It is in that sort of fade-to-black that notions such as identity or the concept of a nation are continuously redefined by the art world, in this case based on the concept of an imaginary border. Thus it is normal for biennials such as that of São Paulo to have eliminated national pavilions for this edition, no doubt in order not to have to undergo the geriatric experience of the last Venice Biennial, featuring artists such as Messager, Gilbert & Georges, Jonas Mekas, Helena Almeida or Ed Ruscha, who have been fully assimilated by the art world. One of the exhibitions in Venice, conducted by Rosa Martí­nez, had the visionary title Siempre un poco más lejos [Always a little farther], stemming from the romanticism of Corto Maltés, the fictitious character invented by the cartoonist Hugo Pratt, to appeal to fantasy as a way of understanding reality.

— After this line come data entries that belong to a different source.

-- ==== Sys2Proof/Tests/Slice0.lean ====
section
/-!
SUPPORT. Tests of the model on small states: ill-formed commands that the checks refuse, a state that meets the hypotheses of each
statement, and single steps whose results the spec gives.
-/

namespace Sys2Proof.Machine

set_option Elab.async false

/-! ## Ill-formed commands, one for each check -/

def tMsg : Msg := { opc := 1, dst := 1, src := 2, vc := 0, hops := 0, tag := 5, marks := 0, addr := 0, aux := 1, data := [] }

theorem test_wf_register_size : (Instr.registerWrite 0 3 0 .host).wf = false := by decide
theorem test_wf_register_end : (Instr.registerWrite 0xFFFF 4 0 .host).wf = false := by decide
theorem test_wf_debug_load : (Instr.debugLoad .host 0 3 none).wf = false := by decide
theorem test_wf_debug_store : (Instr.debugStore .host 0 []).wf = false := by decide
theorem test_wf_device_load : (Instr.deviceLoad 0 0 5 .plain true).wf = false := by decide
theorem test_wf_device_store : (Instr.deviceStore 0 0 0 5 0 .plain true).wf = false := by decide
theorem test_wf_core_load : (Instr.coreLoad 0 0 5 .pma .plain none).wf = false := by decide
theorem test_wf_core_store : (Instr.coreStore 0 0 5 0 .pma .plain).wf = false := by decide
theorem test_wf_cxl_mem : (Instr.cxlMemRead 1 64 .clean).wf = false ∧ (Instr.cxlMemWrite 0 [1] false).wf = false := by decide
theorem test_wf_bar4 : (Instr.bar4Read 0 0 0 .clean).wf = false ∧ (Instr.bar4Write 0 [] 0 false).wf = false := by decide
theorem test_wf_flit : (Instr.dnbFlitReceive 0 { emptyFlit with kind := 1 } true false).wf = false := by decide
theorem test_wf_stream_flit : (Instr.dnbStreamFlit 0 0 [1]).wf = false := by decide
theorem test_wf_forward : (Instr.dnbForward { tMsg with data := [1] }).wf = false := by decide
theorem test_wf_write_messages : (Instr.dnbWr tMsg).wf = false ∧ (Instr.dnbWrp tMsg).wf = false := by decide
theorem test_wf_read_messages : (Instr.dnbRd { tMsg with aux := 5 } .clean).wf = false ∧ (Instr.dnbRdr tMsg).wf = false ∧
    (Instr.dnbWack { tMsg with aux := 0 }).wf = false := by decide
theorem test_wf_lift_and_stream : (Instr.dnbLift tMsg).wf = false ∧ (Instr.dnbStreamOpen 0 tMsg).wf = false ∧
    (Instr.dnbStreamEnd 0 { tMsg with aux := 3 }).wf = false := by decide
theorem test_wf_nonces : (Instr.challenge .doe 0 []).wf = false ∧ (Instr.getMeasurements .doe 0 []).wf = false := by decide
theorem test_wf_rails : (Instr.powerWindow 0 []).wf = false := by decide

/-! ## States to test on -/

/-- READY, with every rail, reset, and link in order. -/
def tReady : State := { State.reset with
  boot := { State.reset.boot with supply := .inRange, stage := 9, resetN := true }
  cxl := { State.reset.cxl with state := .up, width := 16, speed := 64, microcode := true }
  eci := { State.reset.eci with devState := .ready } }

def tSession : Session := { id := 1, tenant := 0, token := 7 }

/-- Pair 0 is ACTIVE, with its queues in device memory and session 1. -/
def tPair : State := { tReady with eci := { tReady.eci with
  sessions := [tSession]
  pairs := upd tReady.eci.pairs 0 fun p => { p with
    session := some 1, enable := true, active := true, sqLog2 := 4, cqLog2 := 4, sqBase := 0xFFF8000000, cqBase := 0xFFF8001000 } } }

/-- The state that an outcome leaves; the reset state where it leaves none. -/
def left (o : Host.Outcome State Fault Refusal) : State :=
  match o with
  | .next t => t
  | _ => State.reset

/-- An urgent slot with an entry. -/
def tUrgent : State := { tReady with eci := { tReady.eci with urgEntry := tReady.eci.urgEntry.set 1 0x40 } }

/-! ## Hypotheses of the statements, met: the machine and the registers -/

theorem witness_StepRunsFrontCommand : ({ tReady with pending := [.powerUp] } : State).pending = .powerUp :: [] := rfl
theorem witness_EmptyQueueIdles : tReady.pending = [] ∧ State.reset.pending = [] ∧ State.reset.boot.supply.on = false := by decide +kernel
theorem witness_StepsKeepLegal : LegalState tReady ∧ ∃ t, step { tReady with pending := [.cxlConfigRequest] } = .next t :=
  ⟨⟨rfl, rfl, ⟨⟨by decide +kernel, by decide +kernel⟩, (fun _ h => nomatch h), by decide +kernel, (fun _ h => nomatch h), by decide +kernel, by decide +kernel⟩⟩, _, rfl⟩
theorem witness_FusesNeverLowered : ∃ t, step { tReady with pending := [.cxlConfigRequest] } = .next t := ⟨_, rfl⟩
theorem witness_CommandsKeepQueueAndClock : ∃ t, exec .cxlConfigRequest tReady = .next t := ⟨_, rfl⟩
theorem witness_StoredBytesReadBack : Memory.wf tReady.mem = true ∧ tReady.real 1 ≠ tReady.real 0 := by decide +kernel
theorem witness_RecordWrittenAtTail :
    isHost ((tPair.pair 0).cqNow 0) = false ∧ (tPair.pair 0).cqTail.toNat + 1 ≠ entriesOf (tPair.pair 0).cqLog2 ∧
    entriesOf 4 = 16 := by decide +kernel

Noorthoorn’s intentions are not far removed; they could be placed in the same suitcase into which a nude Cecilia Vignolo packed herself as a means of interpreting an internal migration.

As I pointed out on another occasion, in this context of dislocated identities and disoriented subjects, defining one’s own vision seems a somewhat complicated task. We still ask ourselves who we are, where we came from and where we are going, following Gauguin’s dilemma. And this is what this Biennial examines, focusing basically on countries such as Argentina, Chile or Uruguay. This is because, in the world of art, that imaginary border is the system, the market, and artists that have not yet been excessively recognized have been chosen to cross that border - except for the aforementioned Jacoby and the indisputable Luis Camnitzer, who on this occasion presents an installation consisting of the root of a tree that continues up a trunk made of thousands of blunt, black pencils drawing an imaginary territory on the wall to which they lead. Martí­n Sastre’s work is therefore highly significant when he caustically makes up a fictitious story of a Latin American art star in a future era, grave included.